The Inference API (app.py)

Financial data must be validated strictly. If a transaction arrives with a negative amount or a missing merchant ID, our API should reject it instantly before it reaches the model.

Create a file named app.py:

import joblib
import numpy as np
from fastapi import FastAPI, HTTPException
from pydantic import BaseModel, Field

app = FastAPI(title="Real-Time Fraud Detection API")

# 1. Define a strict schema for the incoming transaction
class TransactionData(BaseModel):
    transaction_id: str = Field(..., description="Unique identifier for the transaction")
    amount: float = Field(gt=0, description="Transaction amount in USD (must be positive)")
    merchant_category_code: int = Field(..., description="MCC of the merchant")
    customer_age: int = Field(ge=18, description="Age of the customer")
    distance_from_home: float = Field(ge=0, description="Distance from home address in miles")
    is_online_transaction: int = Field(ge=0, le=1, description="1 if online, 0 if in-store")

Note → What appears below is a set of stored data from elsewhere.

/-- The ready list that an idle hart takes from (R277). -/
def State.readySource (s : State) (n : HartId) : Option ClusterId :=
  let c := clusterOf n % 4
  let l := (s.hartAt n).launchId
  ([0, 1, 2, 3].map fun k => 4 * dieOf n + (c + k) % 4).find? fun cl => s.runs cl l && !(s.clusterAt cl).ready.isEmpty

def State.pickupReady (s : State) (n : HartId) : Bool := s.mayTake n && !s.stripReady n && (s.readySource n).isSome

/-- Whether the record at an offset is valid for pick-up (R279). -/
def State.recordValid (s : State) (d : DieId) (l off : Nat) : Bool :=
  let g := fun o n => s.hNat d l (off + o) n
  let f := g 14 2
  let live := g 16 4
  g 49 15 = 0 && linkOk (g 32 8) && g 40 8 % 2 = 0 && g 40 8 < 65536 && g 8 4 = (s.launchAt l).rc.code && live % 2 = 0 &&
    (liveRegs live).length ≤ 16 && (flagField f 6 1 = 0 || flagField f 8 4 ≠ flagField f 12 4)

/-- The registers with which a task starts: everything else than the flags, STEPCNT, INH and the tile is fresh (R278, R298). -/
def Regs.task (r : Regs) (rm : Nat) : Regs :=
  { Regs.reset with
    fpmode := BitVec.ofNat 64 (r.fpmode.toNat / 4 * 4 + rm % 4), fpflags := r.fpflags, vflags := r.vflags
    stepcnt := r.stepcnt, inh := r.inh, tile := r.tile }

/-- Starts a task on a hart at `pc`: a checkpoint there, its first bundle `lat` cycles later. -/
def State.startTask (n : HartId) (r : Regs) (pc : Word) (lat : Nat) (s : State) : State :=
  let c := s.cycleAt (coreOf n) + lat
  s.updHartAt n fun h =>
    { h with
      r := r, wq := [], pc := pc, mode := .running, bun := Bundle.none
      ck := some ⟨pc, h.ser, c, 0, .go, false⟩
      time := { h.time with nextIssue := max h.time.nextIssue c }
      fetch := { h.fetch with st := .idle, entered := none, xferFrom := some pc, welkinTarget := false } }

/-- Cycles from the list step to the first bundle (R278); DEDUCED: a strip, whose rule R298 gives no figure, takes as many
(log 77). -/
def pickupCycles : Nat := 48

/-- The registers that a record gives (R278). -/
def State.recordRegs (s : State) (d : DieId) (l off : Nat) (r : Regs) : Regs :=
  let g := fun o n => s.hNat d l (off + o) n
  let f := g 14 2
  let head := s.locPoisoned (hLoc d l off) 64
  let live := liveRegs (g 16 4)
  let r0 := r.task (flagField f 0 2)
  let r1 := (List.range 16).foldl (fun (r : Regs) j =>
    match live[j]? with
    | some x =>
      { r with
        x := r.x.set x.val (BitVec.ofNat 64 (g (64 + 8 * j) 8))
        xPoi := markBit r.xPoi x.val (s.locPoisoned (hLoc d l (off + 64 + 8 * j)) 8) }
    | none => r) r0
  let p : BitVec 16 := BitVec.ofNat 16 (g 40 8 / 2 * 2 + 1)
  let setP := fun (p : BitVec 16) (i : Nat) (b : Bool) => if i = 0 then p else markBit p i b
  let ok := decide (flagField f 7 1 = 1)
  let p := if flagField f 6 1 = 1 then setP (setP p (flagField f 8 4) ok) (flagField f 12 4) (!ok) else p
  { r1 with
    p := p, pPoi := if head then 0xFFFE else 0
    crec := BitVec.ofNat 64 (linkTo off), livemask := BitVec.ofNat 64 (g 16 4), fscope := BitVec.ofNat 64 (g 12 2)
    sidx := BitVec.ofNat 64 (g 20 4) }

/-- PICKUP (R277 to R279): the list step, the record's checks and its registers. -/
def evPickup (n : HartId) (s : State) : State :=
  if !s.pickupReady n then s
  else
    match s.readySource n with
    | none => s
    | some cl =>
      match (s.clusterAt cl).ready with
      | [] => s
      | off :: rest =>
        let d := dieOf n
        let h := s.hartAt n
        let l := h.launchId
        let s := s.updClusterAt cl fun c => { c with ready := rest }
        if !s.recordValid d l off then
          s.takeTrap n ⟨cBadrec, h.pc, BitVec.ofNat 64 off, auxObj 0 1 0, true⟩
        else
          let r := s.recordRegs d l off h.r
          let pc := BitVec.ofNat 64 (s.hNat d l off 8)
          let f := setFlag (setFlag (setFlag (s.recFlags d l off) 4 2 RState.running.code) 6 1 0) 7 1 0
          (s.hPut d l (off + 14) 2 f).startTask n r pc pickupCycles

/-- The registers with which a strip starts (R298). -/
def Farm.regs (f : Farm) (r : Regs) : Regs :=
  let r0 := r.task f.rm.toNat
  { r0 with
    x := (r0.x.set 1 (BitVec.ofNat 64 f.next)).set 2 f.arg, xPoi := markBit 0 2 f.argPoi
    fscope := f.scope.setWidth 64, sidx := BitVec.ofNat 64 f.next }

/-- STRIP_START (R298): the next strip of the oldest farm of the hart's cluster; an entry whose last strip is taken frees. -/
def evStripStart (n : HartId) (s : State) : State :=
  if !s.stripReady n then s
  else
    match (s.clusterAt (clusterOf n)).farms with
    | [] => s
    | f :: rest =>
      let f' := { f with next := f.next + f.stride }
      let s := s.updClusterAt (clusterOf n) fun c => { c with farms := if f'.next < f.total then f' :: rest else rest }
      s.startTask n (f.regs (s.hartAt n).r) f.body pickupCycles

/-! ### The end of a suspension (R280, R284, R285, R287) -/

/-- Whether the stores that a leaving hart waits for have been acknowledged: those to H for a write-back, all for EXIT. -/
def State.leaveReady (s : State) (n : HartId) : Bool :=
  match (s.hartAt n).mode with
  | .leaving .exit => !(s.flights.any fun f => f.hart = n)
  | .leaving _ => !(s.flights.any fun f => f.hart = n && f.kind.locs.any fun l => match l.unit with | .sram _ _ => true | _ => false)
  | _ => false

/-- The hart becomes idle. -/
def State.goIdle (n : HartId) (lat : Nat) (s : State) : State :=
  let t := s.now + lat
  s.updHartAt n fun h => { h with mode := .idle, idleAt := t }

/-- The registration of FWAIT at the unit (R287): the hart becomes idle, or goes on with the future's outcome. -/
def State.registerFuture (n : HartId) (pd pc : PReg) (fut head : Nat) (bpc : Word) (s : State) : State :=
  let d := dieOf n
  let h := s.hartAt n
  let l := h.launchId
  let w := s.hNat d l fut 8
  let off := linkOff h.r.crec.toNat
  if 2 ≤ futState w then
    let ok := decide (futState w = 2)
    let put := fun (r : Regs) (p : PReg) (b : Bool) =>
      if p = 0 then r else { r with p := markBit r.p p.val b, pPoi := markBit r.pPoi p.val false }
    let both := fun r => put (put r pd ok) pc (!ok)
    let c := s.cycleAt (coreOf n) + 42
    s.updHartAt n fun h =>
      { h with r := both h.r, dup := both h.dup, mode := .running, time := { h.time with nextIssue := max h.time.nextIssue c } }
  else if !futOk w then s.takeTrap n ⟨cBadfut, bpc, BitVec.ofNat 64 fut, auxObj 0 0 head, false⟩
  else
    let s := s.hPut d l (off + 32) 8 (futWaiter w)
    let s := s.setRecState d l off .waiting
    ((s.hPut d l fut 8 (2 ^ 62 + linkTo off)).noteFuture d l fut true).goIdle n 40

/-- WRITEBACK_COMPLETE (R280): the step that the suspension makes at a unit, and the idle hart. -/
def evWritebackComplete (n : HartId) (s : State) : State :=
  if !s.leaveReady n then s
  else
    let h := s.hartAt n
    let d := dieOf n
    let off := linkOff h.r.crec.toNat
    match h.mode with
    | .leaving .suspend => s.goIdle n 0
    | .leaving .yield => (s.makeReady (clusterOf n) (clusterOf n) h.launchId off).goIdle n 0
    | .leaving .exit =>
      let s := s.countEnded (clusterOf n) h.r.fscope.toNat
      (if linkValid h.r.crec.toNat then s.setRecState d h.launchId off .idle else s).goIdle n 0
    | .leaving (.fwait pd pc fut head bpc) => s.registerFuture n pd pc fut head bpc
    | _ => s

/-! ### The sweep of the counter tree (R293) -/

/-- Cycles between sweeps. -/
def sweepPeriod : Nat := 220

/-- Totals of a cluster's node. -/
def Cluster.totals (c : Cluster) (i : Nat) : Nat × Nat := (SMap.look 0 c.spawned i, SMap.look 0 c.ended i)

/-- One node's report. -/
def State.readNode (p : PartId) (cl : ClusterId) (s : State) : State :=
  let c := s.clusterAt cl
  s.updPartAt p fun q =>
    let add := fun (m : SMap (Nat × Nat)) (i : Nat) =>
      let t := c.totals i
      SMap.upd (0, 0) m i fun x => (x.1 + t.1, x.2 + t.2)
    { q with
      sweep := { q.sweep with
        reading := q.sweep.reading.filter fun x => x ≠ cl
        sums := (q.scopes.filter fun e => e.2.openNow).foldl (fun m e => add m e.1) q.sweep.sums } }

/-- Completion of a scope (R293): the parent is credited and the index freed; with a root scope the launch's streams
stop (R245). -/
def State.completeScope (p : PartId) (i : Nat) (s : State) : State :=
  let e := SMap.look ScopeEnt.reset (s.partAt p).scopes i
  let s := match e.parent with
    | some q => if s.scopeOpen p q.toNat then s.updScope p (scopeIndex q.toNat) fun x => { x with credits := x.credits + 1 } else s
    | none => s
  let s := s.freeScopeAt p i
  if e.root then (s.launchAt e.launch).rc.coreList.foldl (fun s c => (List.finRange 4).foldl (fun s k => s.stopStream c k) s) s
  else s

/-- The condition of R293 on an open scope, with this sweep's sums. -/
def scopeDone (e : ScopeEnt) (sums : Nat × Nat) : Bool :=
  e.prevValid && sums.1 = sums.2 + e.credits && sums.1 = e.prevS && sums.2 + e.credits = e.prevE

/-- The end of a sweep. -/
def State.endSweep (p : PartId) (s : State) : State :=
  let q := s.partAt p
  let live := q.scopes.filter fun e => e.2.openNow
  let sum := fun i => SMap.look (0, 0) q.sweep.sums i
  let done := (live.filter fun e => scopeDone e.2 (sum e.1)).map fun e => e.1
  let s := live.foldl (fun s e =>
    s.updScope p e.1 fun x => { x with prevS := (sum e.1).1, prevE := (sum e.1).2 + x.credits, prevValid := true }) s
  let s := done.foldl (fun s i => s.completeScope p i) s
  let next := q.sweep.start + sweepPeriod
  let cls := s.clustersOf p
  s.updPartAt p fun q => { q with sweep := ⟨next, cls, []⟩ }

/-- Cycles of a sweep (R293: within 0.2 microseconds and before the next one). -/
def sweepLength : Nat := 200

/-- SWEEP (R293): the report of a node, or the end of the sweep once every node has reported. -/
def evSweep (p : PartId) (node : Option ClusterId) (s : State) : State :=
  let w := (s.partAt p).sweep
  if s.now < w.start then s
  else
    match node with
    | some cl => if w.reading.contains cl then s.readNode p cl else s
    | none => if w.reading.isEmpty && w.start + sweepLength ≤ s.now then s.endSweep p else s

/-! ### The end of a copy (R247) -/

/-- Whether the oldest copy of a cluster has written its last chunk. -/
def State.copyEnds (s : State) (cl : ClusterId) : Bool :=
  match (s.clusterAt cl).copies with
  | c :: _ => c.chunk = chunksOf c.len
  | [] => false

/-- COPY_DONE (R247): the tile becomes READY and the future is resolved with n; a refusal aborts the launch. -/
def evCopyDone (cl : ClusterId) (s : State) : State :=
  if !s.copyEnds cl then s
  else
    match (s.clusterAt cl).copies with
    | [] => s
    | c :: r =>
      let s := s.updClusterAt cl fun k =>
        let k := { k with copies := r }
        match c.tile with
        | some t => k.updTile t fun x => { x with state := .ready, cp := false }
        | none => k
      match c.fut with
      | none => s
      | some f =>
        let d := dieOfCluster cl
        let fail := fun cause : BitVec 8 => s.requestAbort c.launch cause.toNat 0 0 (BitVec.ofNat 64 f) false
        if f % futSize ≠ 0 then fail cAlign
        else if (s.halloc d c.launch).size < f + futSize then fail cHrange
        else
          match s.resolveFuture d c.launch f (BitVec.ofNat 64 c.len) true with
          | .error e => fail e
          | .ok s => s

# 2. Load the model globally to ensure low latency per request
try:
    # Replace with your actual model filename
    model = joblib.load('fraud_model.joblib')
except Exception as e:
    print(f"Error loading model: {e}")
    model = None

@app.post("/score-transaction")
def score_transaction(transaction: TransactionData):
    if model is None:
        raise HTTPException(status_code=500, detail="Model is not loaded.")

    try:
        # Extract features in the exact order the model expects
        features = np.array([[
            transaction.amount,
            transaction.merchant_category_code,
            transaction.customer_age,
            transaction.distance_from_home,
            transaction.is_online_transaction
        ]])

        # Run inference
        # Fraud models often use predict_proba or an anomaly score
        probabilities = model.predict_proba(features)[0]
        fraud_probability = float(probabilities[1]) # Assuming class 1 is Fraud

        # Define your business logic threshold (e.g., > 85% is flagged)
        is_flagged = fraud_probability > 0.85

        return {
            "transaction_id": transaction.transaction_id,
            "fraud_probability": round(fraud_probability, 4),
            "action": "DECLINE" if is_flagged else "APPROVE"
        }
    except Exception as e:
        raise HTTPException(status_code=500, detail=str(e))

@app.get("/health")
def health_check():
    return {"status": "healthy", "model_loaded": model is not None}

Managing Dependencies (requirements.txt)

Tabular ML environments are typically very lean. Create your requirements.txt:

fastapi==0.103.2
uvicorn==0.23.2
pydantic==2.4.2
scikit-learn==1.3.1
joblib==1.3.2
numpy==1.26.0

Important: Always ensure the version of scikit-learn (or xgboost) in your requirements.txt matches the version used to train the model. Version mismatches will cause fatal errors when the API attempts to load the .joblib file.

The Dockerfile

Because latency is critical, we want the smallest, fastest-booting container possible.

FROM python:3.10-slim

WORKDIR /app

# Install dependencies
COPY requirements.txt .
RUN pip install --no-cache-dir -r requirements.txt

# Copy the application code and model weights
COPY . .

EXPOSE 8000

# Run with multiple workers to handle concurrent transactions
CMD ["uvicorn", "app:app", "--host", "0.0.0.0", "--port", "8000", "--workers", "4"]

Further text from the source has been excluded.